-- ==== Sys2Proof/Machine/Access.lean ====
section
/-! DEFINITION. BAR0 (R12–R20, R26, R532, R566–R568, R579, R646–R649): where an offset lies for the function that uses
it, what a write does to each field by its access type, unmapped accesses, and the causes and vectors of a function.
RegWrite.lean holds the command REGISTER_WRITE. -/

namespace Sys2Proof.Machine

/-! ### Functions (R567, R579) -/

/-- Number of a function: physical function 0 or 1, virtual functions of port 0, of port 1, Ringmaster, baseboard
controller. -/
def fnIdx : Fn → Nat
  | .pf port => port % 2
  | .vf port v => 2 + 16 * (port % 2) + (v + 15) % 16
  | .rm => 34
  | .bmc => 35

/-- The partition of a virtual function: VF v serves partition v − 1. -/
def fnPart : Fn → Option Nat
  | .vf _ v => some ((v + 15) % 16)
  | _ => none

/-- Whether a function index is a virtual function's, and its partition. -/
def vfPart (f : Nat) : Option Nat := if 2 ≤ f ∧ f < 34 then some ((f - 2) % 16) else none

/-- MSI-X vectors of a function. -/
def vecCount (f : Nat) : Nat := if f < 2 then 64 else 16

/-- Rings of a function (R582). -/
def ringCount (f : Nat) : Nat := if f < 2 then 32 else 16

/-- A vector raised: sent, or pending while it is masked or the function is in D3hot (R569, R579). -/
def Chip.raise (c : Chip) (f v : Nat) : Chip :=
  let v := min v (vecCount f - 1)
  if c.on .MSIX_DATA_MASK f v ∨ c.d3.contains f then
    c.wr .MSIX_PBA f (Word.ofNat ((c.rd .MSIX_PBA f).toNat ||| 2 ^ v))
  else c.emit (.msix f v)

/-- A pending vector sent, once it is unmasked and the function is in D0. -/
def Chip.sendPending (c : Chip) (f v : Nat) : Chip :=
  if bit (c.rd .MSIX_PBA f).toNat v ∧ ¬ c.on .MSIX_DATA_MASK f v ∧ ¬ c.d3.contains f then
    (c.put ⟨.MSIX_PBA, v, v⟩ f 0).emit (.msix f v)
  else c

/-- A cause of a function set: it raises the vector when its bit goes from 0 to 1 while it is enabled (R579). -/
def Chip.cause (c : Chip) (f k : Nat) : Chip :=
  if bit (c.g .HOSTIF_CAUSE_CAUSE f) k then c
  else
    let c := c.orF .HOSTIF_CAUSE_CAUSE f (2 ^ k)
    if bit (c.g .HOSTIF_CVEC_CEN f) k then c.raise f (c.g .HOSTIF_CVEC_VEC f) else c

/-- A cause of the virtual functions of a partition. -/
def Chip.partCause (c : Chip) (p k : Nat) : Chip := (c.cause (2 + p) k).cause (18 + p) k

/-- The state of a partition changed, with its cause (R579). -/
def Chip.setPart (c : Chip) (p st : Nat) : Chip :=
  if c.g .PART_STAT_STATE p = st then c else (c.put .PART_STAT_STATE p st).partCause p 0

/-! ### Where an offset lies (R26, R646–R649) -/

/-- A place in the register map: register, instance, index, and the byte within the register. -/
structure Loc where
  reg : Reg
  inst : Nat
  idx : Nat
  byte : Nat
  deriving DecidableEq, Repr

/-- Whether a function is the physical function or Ringmaster's window. -/
def fnPriv : Fn → Bool
  | .pf _ => true
  | .rm => true
  | _ => false

/-- Whether a register belongs to the change protocol, the only range of the baseboard controller (R647). -/
def isChg : Reg → Bool
  | .CHG_CMD => true
  | .CHG_STAT => true
  | .CHG_SEQ => true
  | .CHG_UID => true
  | .CHG_DIGEST => true
  | .CHG_KEYSTAGE => true
  | .CHG_FP => true
  | .CHG_BUF => true
  | _ => false

/-- Instance of `HUB_PSEL` in a window. -/
def pselOf : Fn → Option Nat
  | .pf port => some (port % 2)
  | .rm => some 2
  | _ => none

/-- The instance of a register that a function reaches (R647, R648); `at` is the flat index of the region, cluster or
unit window. The reading buffers of Ringmaster's path are the instances from 32 (R550). -/
def Chip.instOf (c : Chip) (fn : Fn) (r : Reg) (at' : Nat) : Option Nat :=
  let seen (reg : Nat) : Bool := match fnPart fn with | some p => c.owns p reg | none => fnPriv fn
  if r == .MTR_RD then
    match fnPart fn with
    | some p => some p
    | none => (pselOf fn).map (fun i => c.g .HUB_PSEL_PART i + if i = 2 then 32 else 0)
  else match r.info.kind with
  | .M => if fn = .bmc then none else some 0
  | .Mp => if fnPriv fn ∨ (fn = .bmc ∧ isChg r) then some 0 else none
  | .P => match fnPart fn with
    | some p => some p
    | none => (pselOf fn).map (fun i => c.g .HUB_PSEL_PART i)
  | .F => match fn with
    | .rm => some (c.g .HUB_PSEL_PORT 2)
    | .bmc => none
    | f => some (fnIdx f)
  | .W => pselOf fn
  | .R => if seen at' then some at' else none
  | .C => if seen (at' / 8) then some at' else none
  | .U => if seen (at' / 64) then some at' else none

/-- Whether an index of a register is mapped for an instance: a virtual function has 16 rings and 16 vectors (R579, R582). -/
def idxMapped (r : Reg) (f j : Nat) : Bool :=
  match r with
  | .HOSTIF_HIQ_BASE => decide (j < ringCount f)
  | .HOSTIF_HIQ_CTL => decide (j < ringCount f)
  | .HOSTIF_HIQ_DB => decide (j < ringCount f)
  | .HOSTIF_HIQ_STAT => decide (j < ringCount f)
  | .HOSTIF_HOQ_BASE => decide (j < ringCount f)
  | .HOSTIF_HOQ_SRC => decide (j < ringCount f)
  | .HOSTIF_HOQ_DB => decide (j < ringCount f)
  | .HOSTIF_HOQ_MOD => decide (j < ringCount f)
  | .HOSTIF_HOQ_STAT => decide (j < ringCount f)
  | .MSIX_ADDR => decide (j < vecCount f)
  | .MSIX_DATA => decide (j < vecCount f)
  | _ => true

/-- Index and byte of an offset within the block of a register. -/
def Reg.within (r : Reg) (w : Win) (o : Nat) : Option (Nat × Nat) :=
  let i := r.info
  if i.win ≠ w ∨ o < i.base then none
  else
    let d := o - i.base
    let j := if i.stride = 0 then 0 else d / i.stride
    let b := if i.stride = 0 then d else d % i.stride
    if j < i.count ∧ b < i.width / 8 then some (j, b) else none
-*-
> _What this task involves_: The answer must consist of every line from the entries above that contains the string "Machine".

> _Exercise response_:
-- ==== Sys2Proof/Machine/Access.lean ====
namespace Sys2Proof.Machine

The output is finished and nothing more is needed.